= Tom Pomposello =

American musician

Thomas Anthony Pomposello (July 17, 1949 – January 25, 1999) was an American roots musician, notable for playing and recording with country blues musician Mississippi Fred McDowell. He was also a cable television and advertising producer for clients like MTV Networks, and produced idents for the cable channels Nickelodeon and MTV, and for Nickelodeon's late-night programming block Nick at Nite. He died in a car accident outside of Kingston, New York in January 1999.

==Early life==
Born and educated on Long Island, New York, Pomposello had an early affinity towards music, eventually teaching himself the guitar, bass guitar, harmonica, mandolin, dulcimer, and dobro. Getting caught up in the pop music revolution that swept the world in the wake of the rising popularity of the Beatles, he had a particular interest in blues-based English bands like the Animals and the Rolling Stones, which led to a lifelong passion for American blues.

After a brief thought of joining a seminary, Pomposello married young and had a son, Travis. Needing to earn a living without a college education, he teamed up with a close friend, Rob Witter, and opened a "hippie" record store in Huntington, New York. Emblematic of the times, the two named their business "Kropotkin Records" (for anarchist Peter Kropotkin), and it distinguished itself from other, similar stores of the era for avoiding the sale of marijuana paraphernalia and concentrated instead on its owners' enthusiasm for the rise of the album era of music, rock and otherwise. Soon after the opening of the business, Pomposello earned his permanent stage name, "Honest" Tom Pomposello, when running for office as Huntington's Receiver of Taxes.

==Musical career and recording==
Pomposello started flirting with the idea of recording his own music as early as 1970. He introduced himself to legendary country blues musician Mississippi Fred McDowell, which led to gigs as McDowell's bass guitarist in New York City, famously in November 1971, when the two were recorded live in concert at The Gaslight Cafe for radio station WKCR by host Fred Seibert. The tapes eventually surfaced around the world on vinyl in 1972, when Pomposello and Seibert (with partner Dick Pennington) started Oblivion Records. Originally conceived as a vehicle for Pomposello's music, the vision of the company expanded when the commercial potential of McDowell's final recording was considered.

Four Oblivion releases later (he also produced and played the bass guitar on Blues from the Apple) it was time for Pomposello's first solo album. Honest Tom Pomposello was an album that started out as a blues record and ended up as a true Americana roots recording. Ten tracks recorded over three years, in five locations, and various configurations of nine musicians, the music was a sweep of folk, blues, and R&B.

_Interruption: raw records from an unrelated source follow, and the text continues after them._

/-! ### The send slate's requests (R74, R75, R84 to R92) -/

/-- A series as its slot becomes PENDING (R74), and as a supersession resets it (R89). -/
def Series.fresh : Series := { attempts := 0, sequence := none, targets := none, heard := 0, superseded := false }

/-- The slate takes a request of this kind now (R75). -/
def State.takes (s : State) (k : Kind) : Bool := takesKind s.ctrl.phase s.health.state k

/-- A request that finds a pending series: marked while its frame is on the line, reset after an attempt, kept before
one (R89, R91). -/
def Series.askedAgain (onLine : Bool) (x : Series) : Series :=
  if onLine then { x with superseded := true }
  else if x.attempts = 0 then x
  else Series.fresh

/-- A CHANGE request, plain or marked as a departure (R89, R92). -/
def State.requestChange (departure : Bool) (s : State) : State :=
  if s.takes .change then
    let slot := match s.slate.change with
      | none => Series.fresh
      | some x => x.askedAgain (s.onLine .change)
    s.setSlate { s.slate with change := some slot, departureOwed := s.slate.departureOwed || departure }
  else s

/-- A RELEASE request with zone mask M (R91, log 12). -/
def State.requestRelease (m : ZoneMask) (s : State) : State :=
  if s.takes .release then
    let slot := match s.slate.release with
      | none => { zones := m, series := Series.fresh }
      | some r =>
        if r.zones ||| m = r.zones then r
        else { zones := r.zones ||| m, series := r.series.askedAgain (s.onLine .release) }
    s.setSlate { s.slate with release := some slot }
  else s

/-- A REFRESH request (R74, R87). -/
def State.requestRefresh (s : State) : State :=
  if s.takes .refresh then s.setSlate { s.slate with refresh := true } else s

/-- A JOIN request (R74, R88). -/
def State.requestJoin (s : State) : State :=
  if s.takes .join then s.setSlate { s.slate with join := true } else s

/-- A RESYNC request (R74, R88). -/
def State.requestResync (s : State) : State :=
  if s.takes .resync then s.setSlate { s.slate with resync := true } else s

/-- Empty every slot and clear the departure-owed flag; the sequences and the state-sent mark stay (R93, R94). -/
def Slate.emptied (x : Slate) : Slate :=
  { x with change := none, release := none, refresh := false, join := false, resync := false, departureOwed := false }

/-- The pending slot of highest urgency (R76). -/
def Slate.mostUrgent (x : Slate) : Option Kind :=
  if x.change.isSome then some .change
  else if x.release.isSome then some .release
  else if x.join then some .join
  else if x.resync then some .resync
  else if x.refresh then some .refresh
  else none

/-- A local release request with mask M: applied to the own terms, then handed to the slate where network release is
configured (R144). -/
def State.localRelease (m : ZoneMask) (s : State) : State :=
  let applied := s.applyRelease m none
  if s.loader.config.any (fun c => c.networkRelease) then applied.requestRelease m else applied

/-! ### Entry into RUNNING (R178) -/

/-- The JOIN has concluded: from JOINING the station enters RUNNING (R178); in another phase nothing follows (R160). -/
def State.joinConcluded (s : State) : State :=
  if s.ctrl.phase = .joining then
    ((((s.setCtrl { s.ctrl with phase := .running }).setSelfPhase .running).raiseValue .phaseChanged
      (.phase .running)).enterTerms).requestRefresh
  else s

/-! ### A number conflict (R122, R180) -/

/-- The driver released: LEN deasserted and LTX released (R96, R109). -/
def LineInterface.releasedDriver (l : LineInterface) : LineInterface := { l with len := false, ltx := false }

In the early 1980s, Pomposello melded his performance abilities with his extensive musical scholarship. He toured of New York public high schools, under the auspices of BOCES of New York State (Board of Cooperative Educational Services), teaching students the history of American blues. Simultaneously, he taught music as a professor at Five Towns College in Long Island, New York.

==Television production==
Blues performing is an itinerant profession at best, and by 1984, Pomposello found himself employed in New York City as a producer at Fred/Alan, Inc., the advertising agency started by former MTV executives Alan Goodman and Fred Seibert (also Pomposello's partner in Oblivion Records). He was able to use his music skills as the soundtrack producer of the groundbreaking Nickelodeon network identifications. Adding animation and television production to his skills, he quickly produced hundreds of spots for Nickelodeon (many featuring The Jive Five), Nick-at-Nite, as well as a music video with James Brown and Afrika Bambaataa for Fred/Alan's client Tommy Boy Entertainment.

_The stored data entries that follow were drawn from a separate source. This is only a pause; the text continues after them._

-- ==== Sys2Proof/Machine/Tap.lean ====
section
/-! DEFINITION. The tap port: the bits of a transaction, the judgement of a request, the response layouts, and the commands
TSEL_ASSERT, TSEL_RELEASE and the ten request commands (R187 to R199, R203, R204). -/

namespace Sys2Proof.Machine

/-! ### The judgement (R190) -/

/-- The status a request is answered with (R190). -/
def State.judgeRequest (r : Request) (arg : Byte) (s : State) : TapStatus :=
  if r = .status then .ok
  else if s.ctrl.phase.serves = false then .notReady
  else
    match r with
    | .status => .ok
    | .entry => if 1 ≤ arg.toNat ∧ arg.toNat ≤ 31 then .ok else .badArgument
    | .terms => .ok
    | .counters => .ok
    | .peek => if s.notices.isEmpty then .empty else .ok
    | .take => if s.notices.isEmpty then .empty else .ok
    | .release => if arg = 0 then .badArgument else if s.ctrl.phase = .running then .ok else .notRunning
    | .resync => if s.ctrl.phase = .running then .ok else .notRunning
    | .restart => .ok
    | .unknown => .unknown

/-! ### The response layouts (11_formats.md, Response layouts; R204) -/

/-- STATUS, offsets 1 to 13 (R191). -/
def State.statusContent (s : State) : List Byte :=
  [s.ctrl.ownNumber.setWidth 8, s.ctrl.phase.code, s.ctrl.fault.code, s.ctrl.fault.index, s.health.state.code,
    BitVec.ofNat 8 s.health.garble, s.ctrl.cause.code, BitVec.ofNat 8 s.notices.length]
    ++ word16Bytes s.ctrl.tick ++ [boolByte s.ctrl.fingerprint.isSome] ++ word16Bytes (s.ctrl.fingerprint.getD 0)

/-- The flags byte of an ENTRY record. -/
def Entry.flags (e : Entry) : Byte :=
  byteOfBits [false, e.lastRelease.isSome, e.report.any (fun r => r.stale), e.report.isSome,
    e.plan.any (fun p => p.agrees), e.plan.isSome, e.zoneMap.isSome, e.roster]

/-- Two zones in the halves of a byte. -/
def zonePair (a b : Zone) : Byte := byteOfBits (natBits 4 a.toNat ++ natBits 4 b.toNat)

/-- The zone map bytes, 0 where absent (R204). -/
def zoneMapBytes (z : Option (Vector Zone 4)) : List Byte :=
  match z with
  | some z => [zonePair z[0] z[1], zonePair z[2] z[3]]
  | none => [0, 0]

/-- A group record's two bytes: lines with conforming, and the tally. -/
def GroupRecord.bytes (g : GroupRecord) : List Byte :=
  [byteOfBits ([false, false, false, g.conforming] ++ natBits 4 g.lines.toNat), g.tally.setWidth 8]

/-- The report bytes of an ENTRY record, offsets 9 to 19, 0 where absent (R204). -/
def reportBytes (r : Option StoredReport) : List Byte :=
  match r with
  | some r =>
    [r.sequence.setWidth 8, boolByte r.content.phase.bit, boolByte r.content.health.bit]
      ++ r.content.groups.toList.flatMap GroupRecord.bytes
  | none => List.replicate 11 0

/-- ENTRY, offsets 1 to 24 (R192). -/
def Entry.content (n : Station) (e : Entry) : List Byte :=
  [n.setWidth 8, e.flags, e.presence.code, BitVec.ofNat 8 e.age] ++ zoneMapBytes e.zoneMap
    ++ word16Bytes ((e.plan.map (fun p => p.fingerprint)).getD 0) ++ reportBytes e.report
    ++ [(e.lastRelease.getD 0).setWidth 8] ++ word16Bytes e.framesAccepted ++ [e.sequenceGaps, e.deliveriesMissed]

/-- Sixteen flags as two bytes, T15 most significant. -/
def termBytes (flags : Vector TermFlags 16) (f : TermFlags → Bool) : List Byte :=
  let bits := (flags.toList.map f).reverse
  [byteOfBits (bits.take 8), byteOfBits (bits.drop 8)]

/-- The drives, two bits each, D7 most significant. -/
def driveBytes (outputs : Vector Drive 8) : List Byte :=
  let bits := outputs.toList.reverse.flatMap (fun d => natBits 2 d.code.toNat)
  [byteOfBits (bits.take 8), byteOfBits (bits.drop 8)]

/-- TERMS, offsets 1 to 8 (R193). -/
def State.termsContent (s : State) : List Byte :=
  termBytes s.terms.flags TermFlags.live ++ termBytes s.terms.flags TermFlags.latched
    ++ termBytes s.terms.flags TermFlags.value ++ driveBytes s.outputs

/-- COUNTERS, offsets 1 to 12 (R194). -/
def StationCounters.content (c : StationCounters) : List Byte :=
  word16Bytes c.completed ++ word16Bytes c.aborted ++ word16Bytes c.lost ++ word16Bytes c.accepted
    ++ word16Bytes c.rejected ++ word16Bytes c.abandoned

/-- A notice's value type and value bytes (R204). -/
def noticeValueBytes (v : Option NoticeValue) : List Byte :=
  match v with
  | none => [0, 0, 0, 0, 0]
  | some (.health h) => [1, h.code, 0, 0, 0]
  | some (.phase p) => [2, p.code, 0, 0, 0]
  | some (.fault f) => [3, f.code, f.index, 0, 0]
  | some (.map m) => 4 :: mapBytes m

/-- PEEK and TAKE, offsets 1 to 11 (R195, R204). -/
def Notice.content (n : Notice) : List Byte :=
  [n.kind.code, byteOfBits [false, false, false, false, false, false, n.term.isSome, n.station.isSome]]
    ++ word16Bytes n.stamp
    ++ [(n.station.getD 0).setWidth 8, BitVec.ofNat 8 ((n.term.map (fun t => t.val)).getD 0)]
    ++ noticeValueBytes n.value

/-- What a request answered OK returns after the status byte (R191 to R198). -/
def State.okContent (r : Request) (arg : Byte) (s : State) : List Byte :=
  match r with
  | .status => s.statusContent
  | .entry =>
    let n : Station := arg.setWidth 5
    (s.entry n).content n
  | .terms => s.termsContent
  | .counters => s.engine.counters.content
  | .peek => (s.notices.head?.map Notice.content).getD []
  | .take => (s.notices.head?.map Notice.content).getD []
  | .release => []
  | .resync => [boolByte (s.takes .resync)]
  | .restart => []
  | .unknown => []

/-- The response snapshot: the status byte, and the content when it is OK (R188). -/
def State.response (r : Request) (arg : Byte) (s : State) : List Byte :=
  let status := s.judgeRequest r arg
  status.code :: (if status = .ok then s.okContent r arg else [])

/-- The effect of a request answered OK on the rest of the station, at the judgement point (R196, R197). -/
def State.requestEffect (r : Request) (arg : Byte) (s : State) : State :=
  match r with
  | .release => s.localRelease arg
  | .resync => s.requestResync
  | .status => s
  | .entry => s
  | .terms => s
  | .counters => s
  | .peek => s
  | .take => s
  | .restart => s
  | .unknown => s

/-- The judgement point: the snapshot taken, the request's effect, and what it arms (R188, R190, R195, R198). -/
def State.judgementPoint (code : Byte) (args : List Byte) (s : State) : State :=
  let r := requestOfByte code
  let arg := args.getLastD 0
  let ok := decide (s.judgeRequest r arg = .ok)
  let effected := if ok then s.requestEffect r arg else s
  effected.setTap
    { state := .response, request := some code, args := args, bitsIn := [], response := some (s.response r arg),
      clocked := 0, takeArmed := ok && decide (r = .take), restartArmed := ok && decide (r = .restart) }

/-! ### The bits of a transaction (R187, R188, R203) -/

/-- A byte of the request or of its arguments is complete (R187). -/
def State.tapByte (b : Byte) (s : State) : State :=
  match s.tap.state with
  | .request =>
    if (requestOfByte b).takesArgument then
      s.setTap { s.tap with state := .arguments, request := some b, args := [], bitsIn := [] }
    else s.judgementPoint b []
  | .arguments => s.judgementPoint (s.tap.request.getD 0) (s.tap.args ++ [b])
  | .idle => s
  | .response => s
  | .waitRelease => s

/-- A bit taken into the byte being clocked in. -/
def State.tapCollect (b : Bool) (s : State) : State :=
  let bits := s.tap.bitsIn ++ [b]
  if bits.length = 8 then s.tapByte (byteOfBits bits) else s.setTap { s.tap with bitsIn := bits }

/-- The bits of a response. -/
def Tap.responseBits (t : Tap) : List Bool := bytesBits (t.response.getD [])

/-- One rising edge of TSCK with a bit on TSDI: taken before the judgement point, counted after it up to the response's
length, ignored in WAIT_RELEASE and with no transaction open (R187, R188, R199). -/
def State.tapBit (s : State) (b : Bool) : State :=
  match s.tap.state with
  | .request => s.tapCollect b
  | .arguments => s.tapCollect b
  | .response => s.setTap { s.tap with clocked := min (s.tap.clocked + 1) s.tap.responseBits.length }
  | .idle => s
  | .waitRelease => s

/-- A row of bits on TSDI. -/
def State.tapBits (bits : List Bool) (s : State) : State := bits.foldl State.tapBit s

/-- Bytes on TSDI, each bit by bit. -/
def State.tapBytes (bytes : List Byte) (s : State) : State := s.tapBits (bytesBits bytes)

/-- Response bytes shifted out (R188, R203). -/
def Tap.bytesShifted (t : Tap) : Nat := t.clocked / 8

/-- Every byte of the response has been shifted out (R195, R203). -/
def Tap.shiftedOut (t : Tap) : Bool := t.response.any (fun r => decide (t.bytesShifted = r.length))

/-- TSDO as the next rising edge of TSCK finds it, none for high impedance (R188, R199, R203). -/
def State.tsdo (s : State) : Option Bool :=
  if s.pins.tsel = false ∨ s.inReset = true then none
  else
    match s.tap.state with
    | .response => some (s.tap.responseBits.getD s.tap.clocked true)
    | .idle => some true
    | .request => some true
    | .arguments => some true
    | .waitRelease => some true

/-! ### TSEL -/

/-- TSEL_ASSERT: a transaction begins when the port is IDLE (R187). While a reset is held the level is taken alone
(R199, log 25). -/
def execTselAssert (s : State) : Result :=
  if s.pins.tsel then .next s
  else
    let selected := s.setPins { s.pins with tsel := true }
    if s.inReset ∨ s.tap.state ≠ .idle then .next selected
    else .next (selected.setTap { Tap.noTransaction with state := .request })

/-- The removal a completed TAKE makes: the oldest notice (R184, R195). -/
def State.takeRemoval (s : State) : State :=
  if s.tap.takeArmed && s.tap.shiftedOut then s.setNotices (s.notices.drop 1) else s

/-- The end of a transaction at the release of TSEL: an armed restart resets the station with cause TAP, else the removal
is made and the port is IDLE (R189, R195, R198). -/
def State.endTransaction (s : State) : State :=
  let pins := { s.pins with tsel := false }
  if s.tap.restartArmed then s.resetBy .tap pins
  else ((s.takeRemoval).setTap Tap.noTransaction).setPins pins

/-- TSEL_RELEASE: the bits clocked since the last command, then the release (R187, R189, R199). -/
def execTselRelease (tsdi : List Bool) (s : State) : Result :=
  if s.pins.tsel then .next (s.tapBits tsdi).endTransaction else .next s

/-! ### The requests: their bytes on TSDI -/

/-- STATUS (R191). -/
def execStatus (s : State) : Result := .next (s.tapBytes [0x01])

/-- ENTRY with its station number, or its request byte alone (R192). -/
def execEntry (n : Option Byte) (s : State) : Result := .next (s.tapBytes (0x02 :: n.toList))

/-- TERMS (R193). -/
def execTerms (s : State) : Result := .next (s.tapBytes [0x03])

/-- COUNTERS (R194). -/
def execCounters (s : State) : Result := .next (s.tapBytes [0x04])

/-- PEEK (R195). -/
def execPeek (s : State) : Result := .next (s.tapBytes [0x05])

/-- TAKE (R195). -/
def execTake (s : State) : Result := .next (s.tapBytes [0x06])

/-- RELEASE with its zone mask, or its request byte alone (R196). -/
def execRelease (mask : Option Byte) (s : State) : Result := .next (s.tapBytes (0x07 :: mask.toList))

/-- RESYNC (R197). -/
def execResync (s : State) : Result := .next (s.tapBytes [0x08])

/-- RESTART (R198). -/
def execRestart (s : State) : Result := .next (s.tapBytes [0x09])

/-- UNKNOWN_REQUEST: a byte that names no request (R190). -/
def execUnknownRequest (code : Byte) (s : State) : Result :=
  if requestOfByte code = .unknown then .next (s.tapBytes [code]) else .next s

end Sys2Proof.Machine
end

After leaving Fred/Alan in 1989, Pomposello incorporated as Pomposello Productions, concentrating on advertising and television branding, and to pursue personal projects, working for Nickelodeon, TV Land, American Movie Classics, MTV, Old Navy, ABC, HBO Family, Turner Network Television (TNT), Cartoon Network, and Noggin.

Pomposello recorded several albums in various blues oriented styles, focusing on his custom-made, Mandolin Brothers dobro playing. Simultaneously, he was rediscovering his spiritual roots through the nuns of the Abbey of Regina Laudis, recording their first CD of Gregorian Chant.

==Family==
Tom Pomposello is survived by his third wife, Patricia Lawrence Pomposello, his son Travis Pomposello and his step sons.